Ainsi, en prévision d’un sondage, une firme comme Léger, qui a reçu la plus haute cote de fiabilité de l’Association de la recherche et de l’intelligence marketing (ARIM), envoie des requêtes à des gens, à partir d’un panel Internet et non auprès des lecteurs du Journal par exemple.

On s’assure d’obtenir une même proportion de répondants tant par district qu’au niveau de la représentation selon le sexe, l’âge, la présence d’enfant dans le ménage, le degré de scolarité, et dans le cas d’un sondage sur les élections municipales, l’arrondissement.

Les méthodes de recrutement pour former ce panel sont également diversifiées de façon à créer cet échantillon représentatif. On utilise également diverses méthodes de contrôle de qualité mais aussi de sécurité comme des hyperliens et des codes d’accès unique pour chaque panéliste ciblé pour l’étude.

«Ce n’est absolument pas le cas d’un sondage fait auprès des auditeurs d’une radio. C’est évident que les auditeurs d’une radio, quelle qu’elle soit, ont un profil bien particulier», observe Mme Durand.

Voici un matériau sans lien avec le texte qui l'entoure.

theorem writeKey_evolves (i : Nat) (v : W32) (hs : Evolves z s) : Evolves z (State.writeKey s i v) := by
  unfold State.writeKey
  repeat' first
    | with_reducible assumption
    | with_reducible apply onBoot_evolves
    | split
    | exact Nat.le_refl _

theorem clearOvr_evolves (i : Nat) (v : W32) (hs : Evolves z s) : Evolves z (State.clearOvr s i v) := by
  unfold State.clearOvr
  repeat' first
    | with_reducible assumption
    | with_reducible apply onIndex_evolves

theorem clearWait_evolves (v : W32) (hs : Evolves z s) : Evolves z (State.clearWait s v) := by
  unfold State.clearWait
  repeat' first
    | with_reducible assumption
    | with_reducible apply onTbl_evolves

theorem clearAnom_evolves (v : W32) (hs : Evolves z s) : Evolves z (State.clearAnom s v) := by
  unfold State.clearAnom
  repeat' first
    | with_reducible assumption
    | with_reducible apply onSch_evolves

theorem clearUncorr_evolves (v : W32) (hs : Evolves z s) : Evolves z (State.clearUncorr s v) := by
  unfold State.clearUncorr
  repeat' first
    | with_reducible assumption
    | with_reducible apply onCel_evolves

theorem clearLost_evolves (v : W32) (hs : Evolves z s) : Evolves z (State.clearLost s v) := by
  unfold State.clearLost
  repeat' first
    | with_reducible assumption
    | with_reducible apply onBbx_evolves
    | exact fun h => h
    | (intro u; try intros)

theorem returns_evolves (v : W32) (hs : Evolves z s) : Evolves z (State.returns s v) := by
  unfold State.returns
  repeat' first
    | with_reducible assumption
    | with_reducible apply onPorch_evolves
    | with_reducible rfl

theorem readSeqLo_evolves (i : Nat) (hs : Evolves z s) : Evolves z (State.readSeqLo s i) := by
  unfold State.readSeqLo
  repeat' first
    | with_reducible assumption
    | with_reducible apply returns_evolves
    | with_reducible apply onIndex_evolves
    | split

theorem readStepLo_evolves (p : Nat) (hs : Evolves z s) : Evolves z (State.readStepLo s p) := by
  unfold State.readStepLo
  repeat' first
    | with_reducible assumption
    | with_reducible apply returns_evolves
    | with_reducible apply onPart_evolves

theorem readBbxLo_evolves  (hs : Evolves z s) : Evolves z (State.readBbxLo s) := by
  unfold State.readBbxLo
  repeat' first
    | with_reducible assumption
    | with_reducible apply returns_evolves
    | with_reducible apply onBbx_evolves
    | exact fun h => h
    | (intro u; try intros)

theorem pfRead_evolves (f : State → State) (hf : ∀ u, Evolves z u → Evolves z (f u)) (hs : Evolves z s) : Evolves z (State.pfRead s f) := by
  unfold State.pfRead
  repeat' first
    | with_reducible assumption
    | with_reducible apply returns_evolves
    | apply hf
    | split
    | (intro u; try intros)

theorem writeQp_evolves (fn : Fn) (qp : QpNo) (off : Nat) (v : W32) (hs : Evolves z s) : Evolves z (State.writeQp s fn qp off v) := by
  unfold State.writeQp
  repeat' first
    | with_reducible assumption
    | with_reducible apply onQp_evolves
    | with_reducible apply enableQp_evolves
    | with_reducible apply disableQp_evolves
    | (apply_assumption; assumption)
    | ((first | lift_lets -underBinder | skip); intro u; have hv : ∀ f, (∀ q : Qp, q.fits → (f q).fits) → Evolves z (u f); (on_goal 1 => (dsimp only [u]; clear u)); (on_goal 2 => clear_value u))
    | with_reducible apply hv
    | ((first | lift_lets -underBinder | skip); intro u; have hu : Evolves z u; (on_goal 1 => (dsimp only [u]; try clear u)); (on_goal 2 => clear_value u))
    | ((first | lift_lets -underBinder | skip); intro u; clear_value u)
    | split
    | exact fun _ h => h
    | (intro u; try intros)

theorem writeGlb_evolves (fn : Fn) (off : Nat) (v : W32) (hs : Evolves z s) : Evolves z (State.writeGlb s fn off v) := by
  unfold State.writeGlb
  repeat' first
    | with_reducible assumption
    | with_reducible apply onSvc_evolves
    | with_reducible apply writeQp_evolves
    | split

theorem routeWrite_evolves (off : Nat) (l : List (Nat × Nat × (Nat → State))) (hs : Evolves z s) (hl : ∀ x ∈ l, ∀ i, Evolves z (x.2.2 i)) :
    Evolves z (routeWrite s off l) := by
  induction l with
  | nil => exact hs
  | cons x l ih =>
    unfold routeWrite
    split
    · exact hl x List.mem_cons_self _
    · exact ih fun y hy => hl y (List.mem_cons_of_mem _ hy)

theorem writePf_evolves (off : Nat) (v : W32) (hs : Evolves z s) : Evolves z (State.writePf s off v) := by
  unfold State.writePf
  split
  · exact writeGlb_evolves _ _ _ hs
  · refine routeWrite_evolves _ _ hs ?_
    simp only [List.forall_mem_cons]
    exact ⟨fun _ => writeDroop_evolves _ hs, fun _ => writeCap_evolves _ hs, fun _ => writeTherm_evolves _ hs, fun _ => writeSched_evolves _ _ hs, fun _ => writePager_evolves _ _ hs,
      fun _ => clearOvr_evolves _ _ hs, fun _ => writeRetHot_evolves _ hs, fun _ => writeTblHot_evolves _ hs, fun _ => clearWait_evolves _ hs, fun _ => clearAnom_evolves _ hs,
      fun _ => writeGc_evolves _ hs, fun _ => writeMaint_evolves _ hs, fun _ => clearUncorr_evolves _ hs, fun _ => onPort_evolves _ _ hs, fun _ => writeGroup_evolves _ _ hs,
      fun _ => writePolicy_evolves _ hs, fun _ => writeKey_evolves _ _ hs, fun _ => clearLost_evolves _ hs, fun _ => writeTimeLo_evolves _ hs, fun _ => writeTimeHi_evolves _ hs,
      fun _ h => absurd h List.not_mem_nil⟩

theorem regWriteAt_evolves (fn : Fn) (off : Nat) (width : Nat) (v : W32) (hs : Evolves z s) : Evolves z (State.regWriteAt s fn off width v) := by
  unfold State.regWriteAt
  repeat' first
    | with_reducible assumption
    | with_reducible apply writePf_evolves
    | with_reducible apply writeGlb_evolves
    | split

theorem execPwrDroopCfgWrite_evolves (v : W32) (hs : Evolves z s) : EvolvesOut z (execPwrDroopCfgWrite v s) := by
  unfold execPwrDroopCfgWrite
  repeat' first
    | with_reducible assumption
    | with_reducible apply pfWrite_evolves
    | with_reducible apply writeDroop_evolves
    | with_reducible apply next_evolves
    | (intro u; try intros)

theorem execMemPagerCfgWrite_evolves (part : PartNo) (v : W32) (hs : Evolves z s) : EvolvesOut z (execMemPagerCfgWrite part v s) := by
  unfold execMemPagerCfgWrite
  repeat' first
    | with_reducible assumption
    | with_reducible apply woken_evolves
    | with_reducible apply pfWrite_evolves
    | with_reducible apply writePager_evolves
    | (intro u; try intros)

theorem execSchSchedCfgWrite_evolves (part : PartNo) (v : W32) (hs : Evolves z s) : EvolvesOut z (execSchSchedCfgWrite part v s) := by
  unfold execSchSchedCfgWrite
  repeat' first
    | with_reducible assumption
    | with_reducible apply woken_evolves
    | with_reducible apply pfWrite_evolves
    | with_reducible apply writeSched_evolves
    | (intro u; try intros)

theorem execRetHotCfgWrite_evolves (v : W32) (hs : Evolves z s) : EvolvesOut z (execRetHotCfgWrite v s) := by
  unfold execRetHotCfgWrite
  repeat' first
    | with_reducible assumption
    | with_reducible apply pfWrite_evolves
    | with_reducible apply writeRetHot_evolves
    | with_reducible apply next_evolves
    | (intro u; try intros)

theorem execTblHotCfgWrite_evolves (v : W32) (hs : Evolves z s) : EvolvesOut z (execTblHotCfgWrite v s) := by
  unfold execTblHotCfgWrite
  repeat' first
    | with_reducible assumption
    | with_reducible apply pfWrite_evolves
    | with_reducible apply writeTblHot_evolves
    | with_reducible apply next_evolves
    | (intro u; try intros)

theorem execCelGcCfgWrite_evolves (v : W32) (hs : Evolves z s) : EvolvesOut z (execCelGcCfgWrite v s) := by
  unfold execCelGcCfgWrite
  repeat' first
    | with_reducible assumption
    | with_reducible apply pfWrite_evolves
    | with_reducible apply writeGc_evolves
    | with_reducible apply next_evolves
    | (intro u; try intros)

theorem execCelMaintCfgWrite_evolves (v : W32) (hs : Evolves z s) : EvolvesOut z (execCelMaintCfgWrite v s) := by
  unfold execCelMaintCfgWrite
  repeat' first
    | with_reducible assumption
    | with_reducible apply pfWrite_evolves
    | with_reducible apply writeMaint_evolves
    | with_reducible apply next_evolves
    | (intro u; try intros)

theorem execFabShardGrpWrite_evolves (index : IndexNo) (v : W32) (hs : Evolves z s) : EvolvesOut z (execFabShardGrpWrite index v s) := by
  unfold execFabShardGrpWrite
  repeat' first
    | with_reducible assumption
    | with_reducible apply pfWrite_evolves
    | with_reducible apply writeGroup_evolves
    | with_reducible apply next_evolves
    | (intro u; try intros)
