-- ==== Sys2Proof/Laws/EvolveStep.lean ====
section
/-! SUPPORT. What every command keeps: the meaning of each row evolves the state. -/

namespace Sys2Proof.Machine
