-- ==== Sys2Proof/Tests/Slice0.lean ====
section
/-! SUPPORT. Small checks of the model, and for each statement with hypotheses a state and operands that meet them. Expected values come from spec/. -/

namespace Sys2Proof.Machine.Tests

set_option Elab.async false

/-! ## States and operands to test on -/

/-- A parameter block of `n` bytes from (offset, value) fields. -/
def blk (n : Nat) (l : List (Nat × Nat)) : Bytes := leBytes n (l.foldl (fun v x => v + x.2 * 2 ^ (8 * x.1)) 0)
/-- A header from the PF's queue pair 0 for a partition, with its PARAM_LEN. -/
def hdr (part len : Nat) : Hdr :=
  { fn := 0, qp := 0, flags := if 48 < len then 1 else 0, part := BitVec.ofNat 8 part, tag := 7, paramLen := BitVec.ofNat 32 len, rsv := 0, run := 0 }
/-- The bytes that are not 0, from an address. -/
def cellsAt (a : Nat) (b : Bytes) : Mem := (enum b).filterMap fun x => if x.2 = 0 then none else some (a + x.1, x.2)
/-- Data the host keeps: block `k` of the list at 0x10000 + 0x1000 × k, its data-list entry at 0x100 + 16 × k. -/
def hostOf (l : List Bytes) : Mem :=
  ((enum l).flatMap fun x => cellsAt (0x100 + 16 * x.1) (blk 16 [(0, 0x10000 + 0x1000 * x.1), (8, x.2.length)])) ++ (enum l).flatMap fun x => cellsAt (0x10000 + 0x1000 * x.1) x.2
/-- The fields of a DLREF at `off` that names block `k`, and of an OUTBUF at 0x50000 of 4,096 bytes. -/
def dl (off k : Nat) : List (Nat × Nat) := [(off, 0x100 + 16 * k), (off + 8, 1)]
def out (off : Nat) : List (Nat × Nat) := [(off, 0x50000), (off + 8, 4096)]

Les risques de biais de représentativité sont assez bien contrôlés par les instituts de sondages qui ont en général l'expertise nécessaire, expose M. Pétry. «Les sondages en ligne auxquels on fait appel de plus en plus ne sont pas représentatifs, mais encore une fois les instituts de sondages ont des méthodes bien éprouvées pour pondérer les résultats de telle sorte qu'ils ne diffèrent pas trop des résultats de sondages téléphoniques.»

Questions neutres

Quant au questionnaire, pour qu’il soit non biaisé, les questions doivent être neutres, expose Mme Durand. Il ne doit pas y avoir des questions avant la question d’intention de vote, qui aurait tendance à influencer les gens d’un côté ou d’un autre. On ne doit pas non plus attirer l’attention sur une prise de position.

«La question idéale, fait valoir la professeure, c’est lorsque chaque personne se sent tout aussi à l’aise de répondre à l’un ou l’autre des choix de réponses proposés. Le répondant ne peut en aucun cas se sentir jugé.»

Il est arrivé que des sondages ne prédisent pas avec exactitude l’issue de certaines élections, sur la scène provinciale ou fédérale par exemple. Comment l’expliquer?

«La plupart du temps, quand la prédiction n’est pas bonne, c’est souvent que vous avez deux partis à égalité, précise Claire Durand. Vous avez beau faire tous les sondages que vous voulez, vous ne serez pas capables de prédire parce que la marge d’erreur de votre sondage est plus importante que la différence entre les deux candidats.»

D’après les plus récents sondages, les intentions de votes à la mairie sont très serrées à Montréal, mais pas à Québec. En revanche, on prévoit quelques chaudes luttes dans les arrondissements de Beauport et Charlesbourg.